## PROBLEM
Please copy each line of the records below that holds the word "thresholdOk".

Collected data
=== Section Start ===
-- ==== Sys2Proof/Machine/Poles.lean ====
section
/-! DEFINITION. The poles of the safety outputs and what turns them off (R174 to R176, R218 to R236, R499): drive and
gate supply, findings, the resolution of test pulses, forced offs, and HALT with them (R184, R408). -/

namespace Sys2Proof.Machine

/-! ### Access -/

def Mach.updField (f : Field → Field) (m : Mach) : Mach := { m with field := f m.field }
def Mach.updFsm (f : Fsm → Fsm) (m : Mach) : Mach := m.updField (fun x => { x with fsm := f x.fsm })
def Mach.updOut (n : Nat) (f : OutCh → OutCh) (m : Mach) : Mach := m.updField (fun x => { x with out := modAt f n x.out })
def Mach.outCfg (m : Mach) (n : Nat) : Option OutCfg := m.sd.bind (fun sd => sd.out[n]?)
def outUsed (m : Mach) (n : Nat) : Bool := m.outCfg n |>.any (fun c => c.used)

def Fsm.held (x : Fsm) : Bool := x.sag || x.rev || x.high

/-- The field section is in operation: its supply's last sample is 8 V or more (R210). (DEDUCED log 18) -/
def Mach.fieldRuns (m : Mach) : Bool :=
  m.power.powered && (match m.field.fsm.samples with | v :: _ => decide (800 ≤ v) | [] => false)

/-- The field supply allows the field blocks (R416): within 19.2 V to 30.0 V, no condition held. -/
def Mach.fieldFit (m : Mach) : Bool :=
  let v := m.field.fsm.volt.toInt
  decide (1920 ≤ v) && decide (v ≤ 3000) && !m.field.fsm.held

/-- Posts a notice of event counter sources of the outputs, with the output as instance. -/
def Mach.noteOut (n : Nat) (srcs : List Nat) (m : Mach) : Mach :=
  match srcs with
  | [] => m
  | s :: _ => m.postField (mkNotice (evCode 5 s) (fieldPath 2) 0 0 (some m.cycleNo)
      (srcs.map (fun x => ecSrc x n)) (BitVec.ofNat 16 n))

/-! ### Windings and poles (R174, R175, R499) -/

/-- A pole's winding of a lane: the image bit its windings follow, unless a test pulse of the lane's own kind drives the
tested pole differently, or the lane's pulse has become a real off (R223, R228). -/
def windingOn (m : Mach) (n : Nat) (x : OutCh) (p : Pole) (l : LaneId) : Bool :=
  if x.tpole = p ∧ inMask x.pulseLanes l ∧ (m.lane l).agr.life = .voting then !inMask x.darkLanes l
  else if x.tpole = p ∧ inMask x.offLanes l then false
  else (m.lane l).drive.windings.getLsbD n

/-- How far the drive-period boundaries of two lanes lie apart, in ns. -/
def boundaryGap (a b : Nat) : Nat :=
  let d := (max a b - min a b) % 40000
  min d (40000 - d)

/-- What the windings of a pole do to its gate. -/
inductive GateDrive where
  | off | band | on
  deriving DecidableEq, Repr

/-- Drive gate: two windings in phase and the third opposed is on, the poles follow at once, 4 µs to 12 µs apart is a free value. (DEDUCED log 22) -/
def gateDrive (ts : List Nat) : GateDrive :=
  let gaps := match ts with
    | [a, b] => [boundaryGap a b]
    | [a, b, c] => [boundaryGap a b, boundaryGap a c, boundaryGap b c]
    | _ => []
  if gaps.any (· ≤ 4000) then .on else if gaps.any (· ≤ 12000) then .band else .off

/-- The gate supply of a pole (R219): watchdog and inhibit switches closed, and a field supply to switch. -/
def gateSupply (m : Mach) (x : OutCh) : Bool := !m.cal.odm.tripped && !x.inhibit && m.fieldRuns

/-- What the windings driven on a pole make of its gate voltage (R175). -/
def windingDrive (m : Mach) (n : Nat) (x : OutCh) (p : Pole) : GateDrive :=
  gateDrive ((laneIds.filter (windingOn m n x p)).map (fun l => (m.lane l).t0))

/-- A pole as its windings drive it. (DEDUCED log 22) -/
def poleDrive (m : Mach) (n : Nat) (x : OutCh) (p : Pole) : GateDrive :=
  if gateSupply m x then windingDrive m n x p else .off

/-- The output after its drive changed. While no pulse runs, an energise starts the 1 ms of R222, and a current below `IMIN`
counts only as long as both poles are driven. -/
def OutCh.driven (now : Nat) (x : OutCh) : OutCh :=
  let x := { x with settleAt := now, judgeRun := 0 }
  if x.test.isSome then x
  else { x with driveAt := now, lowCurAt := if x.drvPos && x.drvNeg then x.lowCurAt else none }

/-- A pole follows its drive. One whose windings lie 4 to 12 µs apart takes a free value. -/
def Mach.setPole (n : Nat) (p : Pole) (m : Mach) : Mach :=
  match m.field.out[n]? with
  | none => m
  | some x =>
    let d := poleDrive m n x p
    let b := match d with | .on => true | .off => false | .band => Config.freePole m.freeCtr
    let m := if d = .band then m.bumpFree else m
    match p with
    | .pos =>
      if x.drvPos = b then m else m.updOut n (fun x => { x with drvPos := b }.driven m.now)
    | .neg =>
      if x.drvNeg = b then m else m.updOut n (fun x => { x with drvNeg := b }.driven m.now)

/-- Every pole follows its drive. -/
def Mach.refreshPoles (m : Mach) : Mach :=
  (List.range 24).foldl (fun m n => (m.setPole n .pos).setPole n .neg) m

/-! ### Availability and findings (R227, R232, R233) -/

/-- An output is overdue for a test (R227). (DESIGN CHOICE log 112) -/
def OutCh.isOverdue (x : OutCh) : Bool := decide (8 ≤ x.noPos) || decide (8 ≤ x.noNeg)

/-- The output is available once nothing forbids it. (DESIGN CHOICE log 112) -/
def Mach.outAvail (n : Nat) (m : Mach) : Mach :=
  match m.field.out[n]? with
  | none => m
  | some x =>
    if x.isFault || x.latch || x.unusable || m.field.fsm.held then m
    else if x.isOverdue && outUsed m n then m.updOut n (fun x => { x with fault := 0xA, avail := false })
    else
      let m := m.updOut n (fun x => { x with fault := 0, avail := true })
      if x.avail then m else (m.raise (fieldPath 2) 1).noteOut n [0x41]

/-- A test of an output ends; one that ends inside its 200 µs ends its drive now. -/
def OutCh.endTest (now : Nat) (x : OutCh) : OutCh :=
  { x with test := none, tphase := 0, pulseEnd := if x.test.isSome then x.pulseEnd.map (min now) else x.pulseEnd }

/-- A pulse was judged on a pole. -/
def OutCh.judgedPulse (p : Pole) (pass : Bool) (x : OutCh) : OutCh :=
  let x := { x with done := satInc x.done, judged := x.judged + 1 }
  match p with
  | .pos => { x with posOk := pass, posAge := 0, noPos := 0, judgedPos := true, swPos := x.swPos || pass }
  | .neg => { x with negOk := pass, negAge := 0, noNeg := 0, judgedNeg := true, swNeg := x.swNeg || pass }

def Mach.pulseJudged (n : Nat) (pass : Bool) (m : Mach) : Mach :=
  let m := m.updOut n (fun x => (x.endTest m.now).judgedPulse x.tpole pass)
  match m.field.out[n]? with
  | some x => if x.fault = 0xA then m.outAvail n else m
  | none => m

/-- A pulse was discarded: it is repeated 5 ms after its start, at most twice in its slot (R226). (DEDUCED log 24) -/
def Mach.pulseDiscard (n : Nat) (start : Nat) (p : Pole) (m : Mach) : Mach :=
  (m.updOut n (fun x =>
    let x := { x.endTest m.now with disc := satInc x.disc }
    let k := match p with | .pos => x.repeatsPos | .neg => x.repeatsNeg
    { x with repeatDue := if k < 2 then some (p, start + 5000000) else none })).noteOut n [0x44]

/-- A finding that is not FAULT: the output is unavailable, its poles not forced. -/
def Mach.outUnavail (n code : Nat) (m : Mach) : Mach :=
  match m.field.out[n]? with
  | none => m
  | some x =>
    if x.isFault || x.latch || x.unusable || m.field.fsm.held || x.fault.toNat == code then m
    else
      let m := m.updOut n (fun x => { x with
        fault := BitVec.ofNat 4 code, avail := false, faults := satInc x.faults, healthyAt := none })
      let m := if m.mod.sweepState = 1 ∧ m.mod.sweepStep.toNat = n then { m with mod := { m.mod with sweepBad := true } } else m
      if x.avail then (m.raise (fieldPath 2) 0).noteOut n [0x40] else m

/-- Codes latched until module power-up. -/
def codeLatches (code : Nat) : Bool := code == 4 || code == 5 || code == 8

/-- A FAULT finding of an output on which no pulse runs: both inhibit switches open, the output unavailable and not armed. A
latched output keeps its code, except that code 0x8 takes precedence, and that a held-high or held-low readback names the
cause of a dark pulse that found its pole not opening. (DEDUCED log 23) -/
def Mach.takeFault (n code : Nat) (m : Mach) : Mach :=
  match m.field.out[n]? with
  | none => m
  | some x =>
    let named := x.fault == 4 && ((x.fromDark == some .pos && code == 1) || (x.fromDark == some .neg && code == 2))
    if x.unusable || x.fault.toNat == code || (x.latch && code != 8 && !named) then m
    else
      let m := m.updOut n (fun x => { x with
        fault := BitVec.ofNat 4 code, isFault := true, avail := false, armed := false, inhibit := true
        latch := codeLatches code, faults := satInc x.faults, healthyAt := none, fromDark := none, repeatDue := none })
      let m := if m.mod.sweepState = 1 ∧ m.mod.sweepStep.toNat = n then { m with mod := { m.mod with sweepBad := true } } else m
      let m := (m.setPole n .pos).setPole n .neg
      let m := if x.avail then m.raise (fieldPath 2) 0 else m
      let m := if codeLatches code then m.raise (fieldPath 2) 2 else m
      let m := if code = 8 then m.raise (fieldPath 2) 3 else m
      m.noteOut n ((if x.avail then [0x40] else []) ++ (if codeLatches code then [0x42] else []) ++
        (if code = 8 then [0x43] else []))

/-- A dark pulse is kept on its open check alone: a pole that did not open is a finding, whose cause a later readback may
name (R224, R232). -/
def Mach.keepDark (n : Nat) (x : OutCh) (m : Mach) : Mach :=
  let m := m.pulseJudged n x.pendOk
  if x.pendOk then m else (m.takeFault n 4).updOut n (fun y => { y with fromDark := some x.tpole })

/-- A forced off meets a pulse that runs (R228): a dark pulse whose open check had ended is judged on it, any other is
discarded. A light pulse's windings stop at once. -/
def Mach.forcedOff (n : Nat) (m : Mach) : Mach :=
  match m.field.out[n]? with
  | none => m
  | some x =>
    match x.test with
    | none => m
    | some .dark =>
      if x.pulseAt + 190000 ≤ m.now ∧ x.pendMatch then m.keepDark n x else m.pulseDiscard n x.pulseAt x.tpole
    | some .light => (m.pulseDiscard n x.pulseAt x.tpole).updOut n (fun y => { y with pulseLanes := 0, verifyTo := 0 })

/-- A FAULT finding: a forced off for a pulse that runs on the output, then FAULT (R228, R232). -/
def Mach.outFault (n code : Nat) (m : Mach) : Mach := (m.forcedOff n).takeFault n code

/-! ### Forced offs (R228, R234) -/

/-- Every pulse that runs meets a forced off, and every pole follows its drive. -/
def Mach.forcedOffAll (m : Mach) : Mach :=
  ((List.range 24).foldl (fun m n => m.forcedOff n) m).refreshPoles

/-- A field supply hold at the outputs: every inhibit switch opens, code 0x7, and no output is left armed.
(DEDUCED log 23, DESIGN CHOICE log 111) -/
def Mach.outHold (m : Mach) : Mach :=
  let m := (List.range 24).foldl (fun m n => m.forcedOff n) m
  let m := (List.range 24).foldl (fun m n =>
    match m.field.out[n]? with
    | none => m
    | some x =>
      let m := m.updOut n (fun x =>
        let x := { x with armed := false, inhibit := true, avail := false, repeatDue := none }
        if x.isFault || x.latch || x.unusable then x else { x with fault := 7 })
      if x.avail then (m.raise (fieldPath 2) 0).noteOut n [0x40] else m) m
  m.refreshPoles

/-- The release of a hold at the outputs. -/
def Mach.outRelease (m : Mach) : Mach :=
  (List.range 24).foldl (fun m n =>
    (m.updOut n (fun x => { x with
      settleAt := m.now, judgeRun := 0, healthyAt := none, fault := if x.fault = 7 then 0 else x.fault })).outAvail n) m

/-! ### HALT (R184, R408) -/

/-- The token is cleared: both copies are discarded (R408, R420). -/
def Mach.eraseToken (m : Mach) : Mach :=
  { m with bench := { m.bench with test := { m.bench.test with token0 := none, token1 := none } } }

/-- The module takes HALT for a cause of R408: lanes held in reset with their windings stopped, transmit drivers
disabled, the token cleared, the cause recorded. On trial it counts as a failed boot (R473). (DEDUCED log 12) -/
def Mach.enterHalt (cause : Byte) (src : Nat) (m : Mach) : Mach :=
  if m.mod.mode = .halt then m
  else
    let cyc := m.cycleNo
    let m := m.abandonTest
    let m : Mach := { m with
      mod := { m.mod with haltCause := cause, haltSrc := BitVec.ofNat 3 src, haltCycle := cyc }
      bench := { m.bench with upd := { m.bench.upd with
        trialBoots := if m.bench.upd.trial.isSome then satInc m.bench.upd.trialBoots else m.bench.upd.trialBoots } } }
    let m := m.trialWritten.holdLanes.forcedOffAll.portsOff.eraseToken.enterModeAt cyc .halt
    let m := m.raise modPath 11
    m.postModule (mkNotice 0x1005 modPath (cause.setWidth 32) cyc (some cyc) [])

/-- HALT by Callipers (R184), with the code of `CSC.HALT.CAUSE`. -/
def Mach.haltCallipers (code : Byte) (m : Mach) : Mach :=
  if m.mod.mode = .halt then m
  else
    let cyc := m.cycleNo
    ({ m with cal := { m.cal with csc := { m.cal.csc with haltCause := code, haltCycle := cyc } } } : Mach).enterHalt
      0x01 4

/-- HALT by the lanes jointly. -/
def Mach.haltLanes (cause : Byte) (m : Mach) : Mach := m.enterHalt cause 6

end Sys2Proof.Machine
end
=== Section End ===
=== Section Start ===
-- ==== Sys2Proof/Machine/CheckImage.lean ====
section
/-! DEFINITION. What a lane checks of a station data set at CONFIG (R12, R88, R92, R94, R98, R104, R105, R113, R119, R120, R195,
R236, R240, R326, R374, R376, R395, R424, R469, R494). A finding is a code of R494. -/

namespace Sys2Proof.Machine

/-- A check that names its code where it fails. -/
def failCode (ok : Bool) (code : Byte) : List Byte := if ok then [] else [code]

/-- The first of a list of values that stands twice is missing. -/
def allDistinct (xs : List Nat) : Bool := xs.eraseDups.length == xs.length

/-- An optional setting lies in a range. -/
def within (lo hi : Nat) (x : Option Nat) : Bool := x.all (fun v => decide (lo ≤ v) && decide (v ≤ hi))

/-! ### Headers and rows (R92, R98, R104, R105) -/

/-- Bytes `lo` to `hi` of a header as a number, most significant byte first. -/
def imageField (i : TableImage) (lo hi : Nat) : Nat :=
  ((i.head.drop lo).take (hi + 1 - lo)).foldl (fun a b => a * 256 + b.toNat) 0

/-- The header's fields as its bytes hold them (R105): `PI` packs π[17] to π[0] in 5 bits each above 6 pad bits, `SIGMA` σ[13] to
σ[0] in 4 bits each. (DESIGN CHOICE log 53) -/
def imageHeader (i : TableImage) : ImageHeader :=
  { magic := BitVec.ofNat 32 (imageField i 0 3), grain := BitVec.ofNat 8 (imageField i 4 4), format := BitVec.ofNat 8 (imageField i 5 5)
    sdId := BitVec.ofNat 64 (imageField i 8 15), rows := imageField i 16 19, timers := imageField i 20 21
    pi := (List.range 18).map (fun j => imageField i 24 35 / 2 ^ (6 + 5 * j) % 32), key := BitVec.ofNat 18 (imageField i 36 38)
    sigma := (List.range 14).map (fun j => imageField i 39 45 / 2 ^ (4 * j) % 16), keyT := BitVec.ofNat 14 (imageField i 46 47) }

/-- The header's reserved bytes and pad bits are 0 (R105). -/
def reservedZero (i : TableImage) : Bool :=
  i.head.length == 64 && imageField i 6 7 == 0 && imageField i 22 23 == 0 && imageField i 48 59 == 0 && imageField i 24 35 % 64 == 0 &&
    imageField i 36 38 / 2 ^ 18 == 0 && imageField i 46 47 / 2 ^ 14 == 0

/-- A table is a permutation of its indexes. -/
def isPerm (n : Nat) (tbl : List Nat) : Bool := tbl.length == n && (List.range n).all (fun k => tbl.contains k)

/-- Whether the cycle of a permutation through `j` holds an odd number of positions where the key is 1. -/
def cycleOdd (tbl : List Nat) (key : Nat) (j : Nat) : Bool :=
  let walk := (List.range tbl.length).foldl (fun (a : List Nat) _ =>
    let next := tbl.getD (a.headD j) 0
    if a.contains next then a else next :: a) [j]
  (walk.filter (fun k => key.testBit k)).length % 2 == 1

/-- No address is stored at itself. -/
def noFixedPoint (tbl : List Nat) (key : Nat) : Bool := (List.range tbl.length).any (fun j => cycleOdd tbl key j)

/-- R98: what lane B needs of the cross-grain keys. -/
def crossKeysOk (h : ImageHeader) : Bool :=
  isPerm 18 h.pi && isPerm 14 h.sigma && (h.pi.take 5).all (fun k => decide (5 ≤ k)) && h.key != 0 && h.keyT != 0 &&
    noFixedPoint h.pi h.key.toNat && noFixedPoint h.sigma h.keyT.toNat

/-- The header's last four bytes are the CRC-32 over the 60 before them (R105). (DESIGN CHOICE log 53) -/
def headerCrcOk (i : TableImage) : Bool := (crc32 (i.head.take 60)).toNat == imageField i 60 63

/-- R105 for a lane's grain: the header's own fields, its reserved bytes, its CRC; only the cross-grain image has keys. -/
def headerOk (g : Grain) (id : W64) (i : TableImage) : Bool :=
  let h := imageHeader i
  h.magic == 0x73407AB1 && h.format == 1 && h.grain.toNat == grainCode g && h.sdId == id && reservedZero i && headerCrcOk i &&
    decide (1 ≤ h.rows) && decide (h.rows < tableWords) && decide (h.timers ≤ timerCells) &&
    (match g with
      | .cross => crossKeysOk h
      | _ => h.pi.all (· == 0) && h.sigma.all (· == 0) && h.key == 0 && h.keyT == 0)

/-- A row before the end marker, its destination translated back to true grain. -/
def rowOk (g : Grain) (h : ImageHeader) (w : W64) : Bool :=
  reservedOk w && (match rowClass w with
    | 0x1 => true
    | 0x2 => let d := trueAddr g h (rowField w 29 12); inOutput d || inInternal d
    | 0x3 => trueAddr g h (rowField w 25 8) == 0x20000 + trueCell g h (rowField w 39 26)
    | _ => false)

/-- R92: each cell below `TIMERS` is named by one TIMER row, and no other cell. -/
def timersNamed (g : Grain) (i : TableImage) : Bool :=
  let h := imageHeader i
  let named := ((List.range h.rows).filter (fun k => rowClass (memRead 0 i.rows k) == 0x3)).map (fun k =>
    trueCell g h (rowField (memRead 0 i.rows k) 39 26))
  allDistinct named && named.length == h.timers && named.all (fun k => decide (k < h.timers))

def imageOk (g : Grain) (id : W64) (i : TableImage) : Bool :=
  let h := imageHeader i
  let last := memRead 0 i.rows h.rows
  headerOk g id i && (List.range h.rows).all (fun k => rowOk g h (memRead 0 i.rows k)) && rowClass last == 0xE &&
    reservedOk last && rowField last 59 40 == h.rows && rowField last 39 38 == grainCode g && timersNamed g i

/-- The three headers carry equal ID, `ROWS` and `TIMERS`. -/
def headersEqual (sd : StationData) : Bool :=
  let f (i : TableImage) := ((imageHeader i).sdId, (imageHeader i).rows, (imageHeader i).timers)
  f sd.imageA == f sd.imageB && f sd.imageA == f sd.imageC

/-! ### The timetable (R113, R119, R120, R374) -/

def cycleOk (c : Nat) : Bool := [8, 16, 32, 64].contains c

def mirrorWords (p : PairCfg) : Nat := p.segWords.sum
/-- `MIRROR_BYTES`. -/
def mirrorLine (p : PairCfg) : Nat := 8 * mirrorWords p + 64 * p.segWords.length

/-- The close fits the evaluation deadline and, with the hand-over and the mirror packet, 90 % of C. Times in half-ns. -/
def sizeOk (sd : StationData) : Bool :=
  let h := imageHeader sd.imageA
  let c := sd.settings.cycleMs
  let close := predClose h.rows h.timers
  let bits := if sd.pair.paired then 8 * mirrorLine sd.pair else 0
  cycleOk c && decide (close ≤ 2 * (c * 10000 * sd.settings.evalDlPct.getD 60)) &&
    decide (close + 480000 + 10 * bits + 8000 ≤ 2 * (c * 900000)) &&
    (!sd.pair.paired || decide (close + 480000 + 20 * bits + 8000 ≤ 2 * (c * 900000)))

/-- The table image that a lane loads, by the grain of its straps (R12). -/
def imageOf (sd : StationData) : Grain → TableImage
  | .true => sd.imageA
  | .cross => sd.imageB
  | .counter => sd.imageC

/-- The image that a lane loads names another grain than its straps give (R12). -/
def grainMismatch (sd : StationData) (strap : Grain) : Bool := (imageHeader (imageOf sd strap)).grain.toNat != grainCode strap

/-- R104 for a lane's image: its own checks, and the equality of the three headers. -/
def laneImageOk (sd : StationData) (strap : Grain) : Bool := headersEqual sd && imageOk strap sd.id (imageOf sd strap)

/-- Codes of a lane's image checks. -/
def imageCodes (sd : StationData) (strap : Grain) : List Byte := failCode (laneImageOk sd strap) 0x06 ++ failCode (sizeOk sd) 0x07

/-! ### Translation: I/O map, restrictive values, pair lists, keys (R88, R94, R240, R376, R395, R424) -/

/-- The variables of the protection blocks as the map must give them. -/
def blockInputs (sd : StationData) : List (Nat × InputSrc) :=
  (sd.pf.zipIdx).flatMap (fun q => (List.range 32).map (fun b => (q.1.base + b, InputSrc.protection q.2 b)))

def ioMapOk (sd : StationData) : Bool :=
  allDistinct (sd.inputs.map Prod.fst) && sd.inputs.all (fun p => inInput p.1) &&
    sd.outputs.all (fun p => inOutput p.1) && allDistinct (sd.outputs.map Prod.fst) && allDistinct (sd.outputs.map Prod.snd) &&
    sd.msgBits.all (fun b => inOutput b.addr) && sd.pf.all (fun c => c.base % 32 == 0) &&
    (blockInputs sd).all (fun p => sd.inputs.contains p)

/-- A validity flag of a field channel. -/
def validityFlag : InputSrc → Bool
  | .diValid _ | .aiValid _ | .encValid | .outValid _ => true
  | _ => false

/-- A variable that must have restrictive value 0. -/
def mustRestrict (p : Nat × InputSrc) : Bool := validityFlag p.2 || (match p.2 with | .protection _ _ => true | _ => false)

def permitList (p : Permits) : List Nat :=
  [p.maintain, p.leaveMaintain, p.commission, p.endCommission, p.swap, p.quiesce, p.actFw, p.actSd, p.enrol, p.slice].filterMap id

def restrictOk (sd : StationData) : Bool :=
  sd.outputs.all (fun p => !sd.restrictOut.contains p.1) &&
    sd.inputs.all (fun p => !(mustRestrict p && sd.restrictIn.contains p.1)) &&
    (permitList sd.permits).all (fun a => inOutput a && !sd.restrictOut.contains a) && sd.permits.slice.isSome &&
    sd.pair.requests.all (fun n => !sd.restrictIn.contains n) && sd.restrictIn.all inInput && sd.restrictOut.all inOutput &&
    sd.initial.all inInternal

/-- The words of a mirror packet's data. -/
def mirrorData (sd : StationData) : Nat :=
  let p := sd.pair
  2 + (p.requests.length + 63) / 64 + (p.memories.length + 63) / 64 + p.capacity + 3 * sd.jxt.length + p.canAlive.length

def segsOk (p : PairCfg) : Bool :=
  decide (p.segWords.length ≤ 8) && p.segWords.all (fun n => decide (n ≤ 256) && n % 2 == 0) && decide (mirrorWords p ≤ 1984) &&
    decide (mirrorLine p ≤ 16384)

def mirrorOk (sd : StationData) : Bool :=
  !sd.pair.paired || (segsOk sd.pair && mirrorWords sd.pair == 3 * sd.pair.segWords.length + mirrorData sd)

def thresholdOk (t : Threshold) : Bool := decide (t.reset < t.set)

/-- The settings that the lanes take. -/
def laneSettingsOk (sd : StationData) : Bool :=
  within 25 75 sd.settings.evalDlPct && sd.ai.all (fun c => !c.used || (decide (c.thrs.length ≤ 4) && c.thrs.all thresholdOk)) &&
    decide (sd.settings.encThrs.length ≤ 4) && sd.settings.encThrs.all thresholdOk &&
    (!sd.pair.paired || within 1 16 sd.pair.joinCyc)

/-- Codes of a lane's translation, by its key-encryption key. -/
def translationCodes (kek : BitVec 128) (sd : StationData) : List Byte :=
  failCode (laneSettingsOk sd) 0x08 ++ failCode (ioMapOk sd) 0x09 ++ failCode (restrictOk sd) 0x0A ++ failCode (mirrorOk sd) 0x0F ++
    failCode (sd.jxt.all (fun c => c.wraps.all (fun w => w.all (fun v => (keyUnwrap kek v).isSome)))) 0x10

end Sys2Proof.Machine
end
=== Section End ===
## SOLVED PROBLEM
def thresholdOk (t : Threshold) : Bool := decide (t.reset < t.set)
  within 25 75 sd.settings.evalDlPct && sd.ai.all (fun c => !c.used || (decide (c.thrs.length ≤ 4) && c.thrs.all thresholdOk)) &&
    decide (sd.settings.encThrs.length ≤ 4) && sd.settings.encThrs.all thresholdOk &&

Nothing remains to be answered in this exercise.